Найдено, что ICAM-1 обладает наиболее ярко выраженной гомологичностью с гликопротеинами NCAN и MAC ряда C2. Это представляет особенный интерес, поскольку NCAM и MAC являются медиаторами адгезии клеток друг к другу, NCAM играет важную роль во взаимодействиях нейтрона с нейтроном и в нейтроно-мышечных взаимодействиях, в то время как MAG играет важную роль во взаимодействиях нейтрона с олигодентроцитом и олигодентроцита с олигодентроцитом при миенилизации.
Пример 1. Конструирование и экспрессия производных ICAM-1 кДНК ICAM-1 расщепляют рестрикционными эндонуклеазами Sal 1 и Kpn 1, и полученный фрагмент ДНК размером 1,8 тыс. пар оснований субклонируют в плазмидный вектор CDM8. Полученным конструктом pCD178C трансформируют штамм dut-, ung- E.coli (BW313/P3). Однонитевую урацилсодержащую матрицу выделяют из трансформантов с помощью инфекции фагом-помощником R408. Мутантные кДНК ICAM-1 получают синтезом второй нити с применением олигонуклеотида, содержащего несоответствующие основания, и последующей трансформацией хозяина ung+ (MC1061/P3) полученной гетерогенной парой. Мутанты выделяют отбором по вновь сконструированным сайтам рестрикции под действием эндонуклеаз, введенным мутантным олигонуклеотидом. Мутантный белок ICAM-1 экспрессируют путем трансфекции клеток COS-7 мутантной ДНК в эукариотном экспрессионном векторе CDMDB.

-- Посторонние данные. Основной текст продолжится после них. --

theorem kp_showKvm {z : State} (s : State) (hs : Keeps z s) :
    Keeps z (showKvm s) := by
  unfold showKvm
  repeat' first
    | (with_reducible assumption) | intro _
    | (extract_lets +onlyGivenNames lv; first | (have hx : Keeps z lv := ?_; generalize lv = w at hx ⊢; clear lv; rotate_left; subst lv) | (have hx : KeepsP (fun y : _ × State => y.2) z lv := ?_; generalize lv = w at hx ⊢; clear lv; replace hx : Keeps z w.2 := hx; rotate_left; subst lv) | (have hx : KeepsP (fun y : State × _ => y.1) z lv := ?_; generalize lv = w at hx ⊢; clear lv; replace hx : Keeps z w.1 := hx; rotate_left; subst lv) | (have hx : KeepsP (fun y : _ × _ × State => y.2.2) z lv := ?_; generalize lv = w at hx ⊢; clear lv; replace hx : Keeps z w.2.2 := hx; rotate_left; subst lv) | (generalize lv = w; clear lv) | subst lv)
    | (with_reducible apply kp_setF) | (with_reducible apply kp_wrW) | (with_reducible apply Keeps.foldl) | (with_reducible apply Keeps.foldlx)
    | (with_reducible apply Keeps.foldlv) | (with_reducible apply Keeps.foldl2) | (with_reducible apply Keeps.foldl1)
    | (with_reducible apply Keeps.foldl22) | (with_reducible apply Keeps.foldl222) | (with_reducible apply Keeps.foldl2x) | split
    | (with_reducible refine KeepsP.mk ?_; with_reducible first | assumption | apply Keeps.foldlx | apply Keeps.foldlv | apply Keeps.foldl2 | apply Keeps.foldl1 | apply Keeps.foldl22 | apply Keeps.foldl222 | apply Keeps.foldl2x)
    | (with_reducible refine KeepsP.p1 ?_) | (with_reducible refine KeepsP.p2 ?_) | (with_reducible refine KeepsP.p22 ?_)
    | (with_reducible refine Keeps.of2 (by assumption) ?_) | (with_reducible refine Keeps.of1 (by assumption) ?_)
    | (with_reducible refine Keeps.of3 (by assumption) ?_) | dsimp only | (with_reducible exact Keeps.mk (by assumption))

theorem kp_setKvm {z : State} (k : KvmSt) (s : State) (hs : Keeps z s) :
    Keeps z (setKvm k s) := by
  unfold setKvm
  repeat' first
    | (with_reducible assumption) | (with_reducible apply kp_showKvm) | dsimp only | (with_reducible exact Keeps.mk (by assumption))

theorem kp_updPairs {z : State} (p : KvSeq → KvPair → Bool) (f : KvPair → KvPair) (s : State) (hs : Keeps z s) :
    Keeps z (updPairs p f s) := by
  unfold updPairs
  repeat' first
    | (with_reducible assumption) | (with_reducible apply kp_setKvm) | split | dsimp only | (with_reducible exact Keeps.mk (by assumption))

theorem kp_kvOpEnd {z : State} (st : Nat) (o : KvOp) (s : State) (hs : Keeps z s) :
    Keeps z (kvOpEnd st o s) := by
  unfold kvOpEnd
  repeat' first
    | (with_reducible assumption)
    | (extract_lets +onlyGivenNames lv; first | (have hx : Keeps z lv := ?_; generalize lv = w at hx ⊢; clear lv; rotate_left; subst lv) | (generalize lv = w; clear lv) | subst lv)
    | (with_reducible apply kp_setKvm) | (with_reducible apply kp_hqOver) | (with_reducible apply kp_setF) | (with_reducible apply kp_raise) | split
    | dsimp only | (with_reducible exact Keeps.mk (by assumption))

theorem kp_kvMoveOpEnd {z : State} (st : Nat) (s : State) (hs : Keeps z s) :
    Keeps z (kvMoveOpEnd st s) := by
  unfold kvMoveOpEnd
  repeat' first
    | (with_reducible assumption) | (with_reducible apply kp_kvOpEnd) | split | dsimp only | (with_reducible exact Keeps.mk (by assumption))

theorem kp_kvUnhold {z : State} (i : Nat) (s : State) (hs : Keeps z s) :
    Keeps z (kvUnhold i s) := by
  unfold kvUnhold
  repeat' first
    | (with_reducible assumption)
    | (extract_lets +onlyGivenNames lv; first | (have hx : Keeps z lv := ?_; generalize lv = w at hx ⊢; clear lv; rotate_left; subst lv) | (generalize lv = w; clear lv) | subst lv)
    | (with_reducible apply kp_setSeq) | split | dsimp only | (with_reducible exact Keeps.mk (by assumption))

Синтезируют функциональное производное ICAM-1, содержащее внеклеточную область, имеющую все 5 иммуноглобулинподобных доменов. Мутантный олигонуклеотид, состоящий из 30 пар оснований (CNC TCC CCC CGG TTC TAG ATT GTC ATC ATC), используют для того, чтобы трансформировать кодоны аминокислот тирозин (Y) и глутаминовой кислоты (E) в положениях 452 и 453 соответственно, в кодон фенилаланин (F) и стоп-кодон трансляции (TAG). Мутант выделяют по его рестрикционному сайту Xba1. Его обозначают Y452E/F, TAG.

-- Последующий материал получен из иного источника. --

-- ==== Sys2Proof/Laws/KeepsE2ECore.lean ====
section
/-! SUPPORT. What every operation of Machine/E2ECore.lean keeps. -/
set_option linter.all false

namespace Sys2Proof.Machine

theorem kp_showOut {z : State} (s : State) (hs : Keeps z s) :
    Keeps z (showOut s) := by
  unfold showOut
  repeat' first
    | (with_reducible assumption) | (with_reducible apply kp_setF) | dsimp only

theorem kp_sendAttempt {z : State} (t : Txn) (s : State) (hs : Keeps z s) :
    Keeps z (sendAttempt t s) := by
  unfold sendAttempt
  repeat' first
    | (with_reducible assumption) | (with_reducible apply kp_sendPkt) | dsimp only

theorem kp_tryStart {z : State} (s : State) (t : Txn) (hs : Keeps z s) :
    Keeps z (tryStart s t) := by
  unfold tryStart
  repeat' first
    | (with_reducible assumption)
    | (extract_lets +onlyGivenNames lv; first | (have hx : Keeps z lv := ?_; generalize lv = w at hx ⊢; clear lv; rotate_left; subst lv) | (generalize lv = w; clear lv) | subst lv)
    | (with_reducible apply kp_setF) | (with_reducible apply kp_sendAttempt) | split | dsimp only | (with_reducible exact Keeps.mk (by assumption))

theorem kp_e2ePump {z : State} (s : State) (hs : Keeps z s) :
    Keeps z (e2ePump s) := by
  unfold e2ePump
  repeat' first
    | (with_reducible assumption) | intro _
    | (extract_lets +onlyGivenNames lv; first | (have hx : Keeps z lv := ?_; generalize lv = w at hx ⊢; clear lv; rotate_left; subst lv) | (have hx : KeepsP (fun y : _ × State => y.2) z lv := ?_; generalize lv = w at hx ⊢; clear lv; replace hx : Keeps z w.2 := hx; rotate_left; subst lv) | (have hx : KeepsP (fun y : State × _ => y.1) z lv := ?_; generalize lv = w at hx ⊢; clear lv; replace hx : Keeps z w.1 := hx; rotate_left; subst lv) | (have hx : KeepsP (fun y : _ × _ × State => y.2.2) z lv := ?_; generalize lv = w at hx ⊢; clear lv; replace hx : Keeps z w.2.2 := hx; rotate_left; subst lv) | (generalize lv = w; clear lv) | subst lv)
    | (with_reducible apply kp_showOut) | (with_reducible apply kp_tryStart) | (with_reducible apply Keeps.foldl)
    | (with_reducible apply Keeps.foldlx) | (with_reducible apply Keeps.foldlv) | (with_reducible apply Keeps.foldl2)
    | (with_reducible apply Keeps.foldl1) | (with_reducible apply Keeps.foldl22) | (with_reducible apply Keeps.foldl222)
    | (with_reducible apply Keeps.foldl2x)
    | (with_reducible refine KeepsP.mk ?_; with_reducible first | assumption | apply Keeps.foldlx | apply Keeps.foldlv | apply Keeps.foldl2 | apply Keeps.foldl1 | apply Keeps.foldl22 | apply Keeps.foldl222 | apply Keeps.foldl2x)
    | (with_reducible refine KeepsP.p1 ?_) | (with_reducible refine KeepsP.p2 ?_) | (with_reducible refine KeepsP.p22 ?_)
    | (with_reducible refine Keeps.of2 (by assumption) ?_) | (with_reducible refine Keeps.of1 (by assumption) ?_)
    | (with_reducible refine Keeps.of3 (by assumption) ?_) | dsimp only | (with_reducible exact Keeps.mk (by assumption))

theorem kp_e2eSubmit {z : State} (op : Nat) (cls : Nat) (node : Nat) (addr : Nat) (rlen : Nat) (aop : Nat) (data : List Byte) (bad : List Nat) (who : Issuer) (s : State) (hs : Keeps z s) :
    Keeps z (e2eSubmit op cls node addr rlen aop data bad who s) := by
  unfold e2eSubmit
  repeat' first
    | (with_reducible assumption)
    | (extract_lets +onlyGivenNames lv; first | (have hx : Keeps z lv := ?_; generalize lv = w at hx ⊢; clear lv; rotate_left; subst lv) | (generalize lv = w; clear lv) | subst lv)
    | (with_reducible apply kp_e2ePump) | dsimp only | (with_reducible exact Keeps.mk (by assumption))

theorem kp_e2eRetire {z : State} (t : Txn) (s : State) (hs : Keeps z s) :
    Keeps z (e2eRetire t s) := by
  unfold e2eRetire
  repeat' first
    | (with_reducible assumption)
    | (extract_lets +onlyGivenNames lv; first | (have hx : Keeps z lv := ?_; generalize lv = w at hx ⊢; clear lv; rotate_left; subst lv) | (generalize lv = w; clear lv) | subst lv)
    | (with_reducible apply kp_showOut) | (with_reducible apply kp_setF) | dsimp only | (with_reducible exact Keeps.mk (by assumption))

end Sys2Proof.Machine
end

Для экспрессии мутантного белка клетки COS трансфекцируют тремя мутантными субклонами (N 2, N 7, N 8). Через три для после трансфекции указанными тремя мутантными клонами супернатанты культуры и клеточный лизат анализируют методом иммуноосаждения с помощью моноклонального антитела против ICAM-1 (RRI/I) и методом ДСН-ПАГЭ (электрофорез на полиакриламидном геле с использованием додецилсульфата натрия). ICAM-1 осаждается из супернатантов культур клеток, трансформированных мутантными субклонами N 2 и N 8, но не из детергентных лизатов этих клеток. Молекулярная масса ICAM-1, обнаруженного в супернатантных культур, примерно на 6 кДальтон меньше молекулярной массы мембранной формы ICAM-1, что согласуется с размером, предположенным с учетом мутантной ДНК. Таким образом, это функциональное производное ICAM-1 выделяется в виде растворимого белка. Напротив, ICAM-1 не поддается иммуноосаждению из супернатантов контрольных культур, трансфекцированных нативным ICAM-1, что показывает, что мембранная форма ICAN-1 не выделяется из клеток COS. Более того не наблюдается иммуноосаждение ICAM-1 ни из супернатантов культур, ни из клеточных лизатов псевдотрансфекцированных клеток (отрицательный контроль), "Усеченный" ICAM-1, выделенный из трансфекцированных клеток, очищают иммуноаффиной хроматографией с использованием специфичного антитела против ICAM-1 (R6-5-6), и его проверяют на функциональную активность с помощью анализа на связывание с клетками. После очистки в присутствии детергента октилглюкозида препараты, содержащие нативный ICAN-1 или "усеченный" ICAM-1, разбавляют до конечной концентрации октилглюкозида, равной 0,25% (концентрация меньше критической концентрации мицеллообразования детергента). Этим препаратам ICAM-1 дают возможность связываться с поверхностями пластмассовых чашек, имеющих 96 ячеек, чтобы получить ICAM-1, связанный с твердой фазой. После отмывки от несвязанного вещества, примерно 75-80% и 83-88% клеток SKW-3, несущих на своей поверхности LFA-1, связываются специфически с нативной и усеченной формами ICAM-1 соответственно. Полученные данные показывают, что полученный "усеченный" растворимый ICAM-1 сохраняет как иммунологическую реакционную способность, так и способность опосредовать зависящую от ICAM-1 адгезию, что является свойствами, характерными для нативного ICAM-1.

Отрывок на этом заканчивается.